11 1 7 2 . . . . . . .

to a permutaiton. 9 may only placed next to 1 and 3, and 1 is inaccessible, so 9 must be at the end, next to 3:

11 1 7 2 . . . . . 3 9

8 may only be placed next to 1, 2, and 4, and 1 is inaccessible, so 8 must be between 2 and 4:

11 1 7 2 8 4 . . . 3 9

10 may only be placed next to 1, 2, and 5, but 1 and 2 are both inaccessible, so 10 can only have one neighbor, a contradiction. This completes the proof.

Proposition: a(12) >= 18.

This follows immediately from Lemma 2.

Proposition: a(13) >= 24.

Proof: We start with a TAN for a yield of less than 24:

13: 1
12: 1 2 3 4 6
11: 1 2
9: 1 2 3 6
8: 1 2 4
7: 1 2 3

Since 13 has only one possible neighbor, it must be at the end:

13 1 . . . . . . . . . . .

11 must be between 1 and 2, or at the end next to 2. Both ways are equally good, so we choose

13 1 11 2 . . . . . . . . .

7 must be either between 2 and 3, or at the end next to 3.

13 1 11 2 7 3 . . . . . . .
13 1 11 2 . . . . . . . 3 7

The first possiblity is better. 8 must be at the end next to 4:

13 1 11 2 7 3 . . . . . 4 8

9 must be between 3 and 6:

13 1 11 2 7 3 9 6 . . . 4 8

But now 12 must be next to both 4 and 6, which is impossible. This completes the proof.

Proposition: a(14) >= 24; a(15) >= 24; a(16) >= 24.
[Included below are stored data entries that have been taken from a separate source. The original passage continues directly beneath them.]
/-- R212, R213, R215: when the three cells are filled, the operands are their values, nothing is inferred
and memory is as it was, for every opcode and every source. R221: res of these operands, for each result
logic. With an EMPTY cell, which is no output cell of the ECU: a Call takes its fp for an empty dst and its return
address for an empty op0 (R216); an AssertEq with exactly one empty cell reads the two others and infers the third
by R220, an inferred op1 or op0 to be written at the instruction's own op1 or op0 address (R226), and a failure of
the operator is the instruction's. -/
def Obligations.FilledOperandsAreRead : Prop :=
  ∀ (i : Instruction) (s : State) (dstA op0A op1A : Rel) (d a b : MaybeRel),
    addInt (match i.dstReg with | .ap => s.ap | .fp => s.fp) i.offDst.toInt = .ok dstA →
    addInt (match i.op0Reg with | .ap => s.ap | .fp => s.fp) i.offOp0.toInt = .ok op0A →
    (computeOp1Address s i.op1Src i.offOp1 (some a) = .ok op1A →
      s.mem.peek dstA = some d → s.mem.peek op0A = some a → s.mem.peek op1A = some b →
      let o : Operands := ⟨dstA, op0A, d, a, b, none, s.mem⟩
      readOperands i s = .ok o ∧
      (i.resLogic = .op1 → computeRes i s o = .ok (some b)) ∧
      (i.resLogic = .add → computeRes i s o = (mrAdd s.params a b).bind fun v => .ok (some v)) ∧
      (i.resLogic = .mul → computeRes i s o = (mrMul s.params a b).bind fun v => .ok (some v)) ∧
      (i.resLogic = .unconstrained → computeRes i s o = .ok none)) ∧
    (i.opcode = .call → ∀ ra : Rel,
      (s.mem.peek dstA = some d ∨ s.mem.peek dstA = none ∧ ecOutput s.cfg dstA = none ∧ d = .rel s.fp) →
      (s.mem.peek op0A = some a ∨ s.mem.peek op0A = none ∧ ecOutput s.cfg op0A = none ∧
        s.pc.off.toNat + i.size.toNat < 2 ^ 32 ∧
        ra = ⟨s.pc.seg, BitVec.ofNat 32 (s.pc.off.toNat + i.size.toNat)⟩ ∧ a = .rel ra) →
      computeOp1Address s i.op1Src i.offOp1 (some a) = .ok op1A → s.mem.peek op1A = some b →
      readOperands i s = .ok ⟨dstA, op0A, d, a, b, none, s.mem⟩) ∧
    (i.opcode = .assertEq → computeOp1Address s i.op1Src i.offOp1 (some a) = .ok op1A →
      s.mem.peek dstA = none → ecOutput s.cfg dstA = none →
      s.mem.peek op0A = some a → s.mem.peek op1A = some b →
      let o (v : MaybeRel) : Res Operands := .ok ⟨dstA, op0A, v, a, b, none, s.mem⟩
      (i.resLogic = .op1 → readOperands i s = o b) ∧
      (i.resLogic = .add → readOperands i s = (mrAdd s.params a b).bind o) ∧
      (i.resLogic = .mul → readOperands i s = (mrMul s.params a b).bind o)) ∧
    (i.opcode = .assertEq → computeOp1Address s i.op1Src i.offOp1 (some a) = .ok op1A →
      s.mem.peek dstA = some d → s.mem.peek op0A = some a →
      s.mem.peek op1A = none → ecOutput s.cfg op1A = none →
      let o (v : MaybeRel) : Res Operands := .ok ⟨dstA, op0A, d, a, v, some (op1A, v), s.mem⟩
      (i.resLogic = .op1 → readOperands i s = o d) ∧
      (i.resLogic = .add → readOperands i s = (mrSub s.params d a).bind o) ∧
      (i.resLogic = .mul → readOperands i s = (mrDiv s.params d a).bind o)) ∧
    (i.opcode = .assertEq → computeOp1Address s i.op1Src i.offOp1 none = .ok op1A →
      s.mem.peek dstA = some d → s.mem.peek op0A = none → ecOutput s.cfg op0A = none →
      s.mem.peek op1A = some b →
      let o (v : MaybeRel) : Res Operands := .ok ⟨dstA, op0A, d, v, b, some (op0A, v), s.mem⟩
      (i.resLogic = .add → readOperands i s = (mrSub s.params d b).bind o) ∧
      (i.resLogic = .mul → readOperands i s = (mrDiv s.params d b).bind o))

/-- R220: what AssertEq infers when exactly one operand is unknown, for Op1, Add and Mul. That the UndefinedValue
of Op1 with op0 unknown carries the instruction's pc is the model's (log 21). -/
def Obligations.AssertEqInfersOneOperand : Prop :=
  ∀ (i : Instruction) (s : State) (op0A op1A : Rel) (d a b : MaybeRel), i.opcode = .assertEq →
    (i.resLogic = .op1 →
      infer i s op0A op1A none (some a) (some b) = .ok (b, a, b, none) ∧
      infer i s op0A op1A (some d) (some a) none = .ok (d, a, d, some (op1A, d)) ∧
      infer i s op0A op1A (some d) none (some b) = .fail (.undefinedValue (.instruction s.pc))) ∧
    (i.resLogic = .add →
      (∀ v, mrAdd s.params a b = .ok v →
        infer i s op0A op1A none (some a) (some b) = .ok (v, a, b, none)) ∧
      (∀ v, mrSub s.params d a = .ok v →
        infer i s op0A op1A (some d) (some a) none = .ok (d, a, v, some (op1A, v))) ∧
      (∀ v, mrSub s.params d b = .ok v →
        infer i s op0A op1A (some d) none (some b) = .ok (d, v, b, some (op0A, v)))) ∧
    (i.resLogic = .mul →
      (∀ v, mrMul s.params a b = .ok v → infer i s op0A op1A none (some a) (some b) = .ok (v, a, b, none)) ∧
      (∀ v, mrDiv s.params d a = .ok v →
        infer i s op0A op1A (some d) (some a) none = .ok (d, a, v, some (op1A, v))) ∧
      (∀ v, mrDiv s.params d b = .ok v →
        infer i s op0A op1A (some d) none (some b) = .ok (d, v, b, some (op0A, v))))

/-- R217 to R219: with two unknown operands, with one and an opcode other than AssertEq, or with one and
Unconstrained, the instruction fails with UndefinedValue: its dst, op0 and op1 cells exist as addresses and are
no output cells of the ECU. A Call, whose dst and op0 are never unknown (R216), fails so when its op1 cell is
empty (R218). R222: AssertEq with Unconstrained fails so with all three filled. That the failure carries pc is
the model's (log 21).

R234: the failure or the refusal of any sub-step is the instruction's, for all twelve rows, in the order of R207: the
dst and op0 addresses (R212), the read of op0 or a Call's return address for it (R213, R216), the op1 address (R214),
the reads of dst and op1, the operand sub-step as a whole (the inference of R220 included), res, whether or not
anything uses it (R221), the writes (R226), the pc update (Overflow behind the instruction, R228; a displacement that
fails or is a Relocatable, R230, R231), and the ap update (R232), one that has no res carrying pc (log 21). -/
def Obligations.UnresolvedOperandsFail : Prop :=
  (∀ (i : Instr) (r : Instruction) (s : State) (dstA op0A op1A : Rel), i.record = some r →
    computeAddress s r.dstReg r.offDst = .ok dstA → computeAddress s r.op0Reg r.offOp0 = .ok op0A →
    ecOutput s.cfg dstA = none → ecOutput s.cfg op0A = none → ecOutput s.cfg op1A = none →
    (r.opcode ≠ .call → computeOp1Address s r.op1Src r.offOp1 (s.mem.peek op0A) = .ok op1A →
      ((s.mem.peek dstA = none ∧ s.mem.peek op0A = none) ∨
        (s.mem.peek dstA = none ∧ s.mem.peek op1A = none) ∨
        (s.mem.peek op0A = none ∧ s.mem.peek op1A = none) ∨
        ((s.mem.peek dstA = none ∨ s.mem.peek op0A = none ∨ s.mem.peek op1A = none) ∧
          (r.opcode ≠ .assertEq ∨ r.resLogic = .unconstrained)) ∨
        (r.opcode = .assertEq ∧ r.resLogic = .unconstrained)) →
      exec i s = .next (s.fail (.undefinedValue (.instruction s.pc)))) ∧
    (∀ ra, r.opcode = .call → addInt s.pc r.size = .ok ra →
      computeOp1Address s r.op1Src r.offOp1 (some ((s.mem.peek op0A).getD (.rel ra))) = .ok op1A →
      s.mem.peek op1A = none → exec i s = .next (s.fail (.undefinedValue (.instruction s.pc))))) ∧
  ∀ (i : Instr) (r : Instruction) (s : State), i.record = some r →
    (∀ f, addInt (match r.dstReg with | .ap => s.ap | .fp => s.fp) r.offDst.toInt = .fail f →
      exec i s = .next (s.fail f)) ∧
    (∀ dstA, addInt (match r.dstReg with | .ap => s.ap | .fp => s.fp) r.offDst.toInt = .ok dstA →
      (∀ f, addInt (match r.op0Reg with | .ap => s.ap | .fp => s.fp) r.offOp0.toInt = .fail f →
        exec i s = .next (s.fail f)) ∧
      ∀ op0A, addInt (match r.op0Reg with | .ap => s.ap | .fp => s.fp) r.offOp0.toInt = .ok op0A →
        (∀ f, resolve s s.mem op0A = .fail f → exec i s = .next (s.fail f)) ∧
        (∀ q, resolve s s.mem op0A = .refuse q → exec i s = .next (s.refuse q)) ∧
        (∀ m f, r.opcode = .call → resolve s s.mem op0A = .ok (none, m) → addInt s.pc r.size = .fail f →
          exec i s = .next (s.fail f)) ∧
        ∀ x m0, Op0Read r s op0A x m0 →
          (∀ f, computeOp1Address s r.op1Src r.offOp1 x = .fail f → exec i s = .next (s.fail f)) ∧
          ∀ op1A, computeOp1Address s r.op1Src r.offOp1 x = .ok op1A →
            (∀ f, resolve s m0 dstA = .fail f → exec i s = .next (s.fail f)) ∧
            (∀ q, resolve s m0 dstA = .refuse q → exec i s = .next (s.refuse q)) ∧
            ∀ d m1, resolve s m0 dstA = .ok (d, m1) →
              (∀ f, resolve s m1 op1A = .fail f → exec i s = .next (s.fail f)) ∧
              ∀ q, resolve s m1 op1A = .refuse q → exec i s = .next (s.refuse q)) ∧
    (∀ f, readOperands r s = .fail f → exec i s = .next (s.fail f)) ∧
    (∀ q, readOperands r s = .refuse q → exec i s = .next (s.refuse q)) ∧
    ∀ o, readOperands r s = .ok o →
      (∀ f, r.resLogic = .add ∧ mrAdd s.params o.op0 o.op1 = .fail f ∨
          r.resLogic = .mul ∧ mrMul s.params o.op0 o.op1 = .fail f →
        exec i s = .next (s.fail f)) ∧
      ∀ res, computeRes r s o = .ok res →
        (∀ f, opcodeEffect r s o res = .fail f → exec i s = .next (s.fail f)) ∧
        (∀ q, opcodeEffect r s o res = .refuse q → exec i s = .next (s.refuse q)) ∧
        ∀ m, opcodeEffect r s o res = .ok m →
          (r.pcUpdate = .regular ∨ r.pcUpdate = .jnz ∧ o.dst = .felt Felt.zero →
            2 ^ 32 ≤ s.pc.off.toNat + r.size.toNat →
            exec i s = .next (s.fail (.overflow (.address s.pc (.int r.size))))) ∧
          (∀ v, r.pcUpdate = .jumpRel ∧ res = some v ∨
              r.pcUpdate = .jnz ∧ o.dst ≠ .felt Felt.zero ∧ o.op1 = v →
            (∀ x f, v = .felt x → addFelt s.params s.pc x = .fail f → exec i s = .next (s.fail f)) ∧
            ∀ t, v = .rel t → exec i s = .next (s.fail (.forbiddenOperation (.rel s.pc) (.rel t)))) ∧
          ∀ npc, PcTarget r s o res npc →
            (∀ n : Nat, r.apUpdate = .add1 ∧ n = 1 ∨ r.apUpdate = .add2 ∧ n = 2 → 2 ^ 32 ≤ s.ap.off.toNat + n →
              exec i s = .next (s.fail (.overflow (.address s.ap (.int n))))) ∧
            (r.apUpdate = .add →
              (∀ x f, res = some (.felt x) → addFelt s.params s.ap x = .fail f → exec i s = .next (s.fail f)) ∧
              (∀ t, res = some (.rel t) →
                exec i s = .next (s.fail (.forbiddenOperation (.rel s.ap) (.rel t)))) ∧
              (res = none → exec i s = .next (s.fail (.undefinedValue (.instruction s.pc)))))
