/-- A Jump to F(4) with each other opcode: call abs [fp - 1], ret and assert_eq. -/
theorem witness_PinnedTargetsRefused_rows :
    (readOperands (fCallAbs.toRecord .jump .add2 .call) sFelt =
        .ok ⟨⟨1, 2⟩, ⟨1, 3⟩, R 1 2, R 0 1, F 4, none, sFelt.mem⟩ ∧
      opcodeEffect (fCallAbs.toRecord .jump .add2 .call) sFelt
        ⟨⟨1, 2⟩, ⟨1, 3⟩, R 1 2, R 0 1, F 4, none, sFelt.mem⟩ (some (F 4)) =
          .ok ((sFelt.mem.set ⟨1, 2⟩ (R 1 2)).set ⟨1, 3⟩ (R 0 1))) ∧
    (readOperands (fFp.toRecord .jump .regular .ret) sFelt = .ok oFelt ∧
      opcodeEffect (fFp.toRecord .jump .regular .ret) sFelt oFelt (some (F 4)) = .ok sFelt.mem) ∧
    (readOperands (fFp.toRecord .jump .regular .assertEq) sFelt = .ok oFelt ∧
      opcodeEffect (fFp.toRecord .jump .regular .assertEq) sFelt oFelt (some (F 4)) = .ok sFelt.mem) := by
  decide +kernel

theorem witness_InstructionRegisterFrame : (Instr.callRel fCall .add2).record =
      some (fCall.toRecord .jumpRel .add2 .call) ∧
    exec (.callRel fCall .add2) sCall = .next tCall ∧
    (Instr.assertEq fInfer .regular .regular).record = some (fInfer.toRecord .regular .regular .assertEq) ∧
    (nextOf (exec (.assertEq fInfer .regular .regular) sInfer)).isSome = true :=
  ⟨rfl, next_of (by decide +kernel), rfl, by decide +kernel⟩
/-- A cell away from the dst cell Rel(1, 2) and the op0 cell Rel(1, 3) of the call, and from the dst cell
Rel(1, 1) and the inferred cell Rel(1, 2) of the assert. -/
theorem witness_InstructionMemoryFrame : ecOutput sCall.cfg ⟨1, 9⟩ = none ∧
    computeAddress sCall .ap 0#16 = .ok ⟨1, 2⟩ ∧ computeAddress sCall .ap 1#16 = .ok ⟨1, 3⟩ ∧
    computeAddress sInfer .ap 0xffff#16 = .ok ⟨1, 1⟩ ∧ oInfer.inferred = some (⟨1, 2⟩, F (P - 7)) ∧
    (⟨1, 9⟩ : Rel) ≠ ⟨1, 2⟩ ∧ (⟨1, 9⟩ : Rel) ≠ ⟨1, 3⟩ ∧ (⟨1, 9⟩ : Rel) ≠ ⟨1, 1⟩ := by decide

/-- With the ECU active: `[ap] = [[fp - 1] + 5]` reads an output of instance 0, and the output cell 12 of
instance 1 is none of it. -/
def sRead : State :=
  { sEc with mem := ((ecInputs.set ⟨2, 5⟩ (.felt g3.x)).set ⟨2, 6⟩ (.felt g3.y)).set ⟨1, 1⟩ (R 2 0) }
def fRead : Fields := ⟨0#16, 0xffff#16, 5#16, .ap, .fp, .op0, .op1⟩

theorem witness_InstructionMemoryFrame_ecu :
    (nextOf (exec (.assertEq fRead .regular .add1) sRead)).isSome = true ∧ ecOutput sRead.cfg ⟨2, 12⟩ = some 1 ∧
    computeAddress sRead .ap 0#16 = .ok ⟨1, 2⟩ ∧ ecOutput sRead.cfg ⟨1, 2⟩ = none ∧
    computeAddress sRead .fp 0xffff#16 = .ok ⟨1, 1⟩ ∧ ecOutput sRead.cfg ⟨1, 1⟩ = none ∧
    fetchOp0 (fRead.toRecord .regular .add1 .assertEq) sRead ⟨1, 1⟩ = .ok (some (R 2 0), sRead.mem) ∧
    computeOp1Address sRead .op0 5#16 (some (R 2 0)) = .ok ⟨2, 5⟩ ∧ ecOutput sRead.cfg ⟨2, 5⟩ = some 0 := by
  decide +kernel

end Sys2Proof.Tests
end

section
/-! Proofs of the family 10_state: which steps exist and what they leave unchanged (R22 to R29, R31, R36), what a
launch makes of the state (R28, R38, R271, R272), and the invariant at reset. -/

namespace Sys2Proof.Machine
These follow immediately from Lemma 2.

Proposition: a(17) >= 35.

Proof: Consider the following 7 sets of numbers: {17}, {13}, {11}, {9}, {7, 14}, {5, 10, 15}, {12, 8, 16}. Observe that no member of one of these sets may be placed next to a member of another one of these sets, without producing a yield of at least 35. So we need at least 6 numbers to separate these sets from each other, but there are only 5 other numbers in {1, ..., 17}.

Proposition: a(18) >= 35.

This follows immediately from Lemma 2.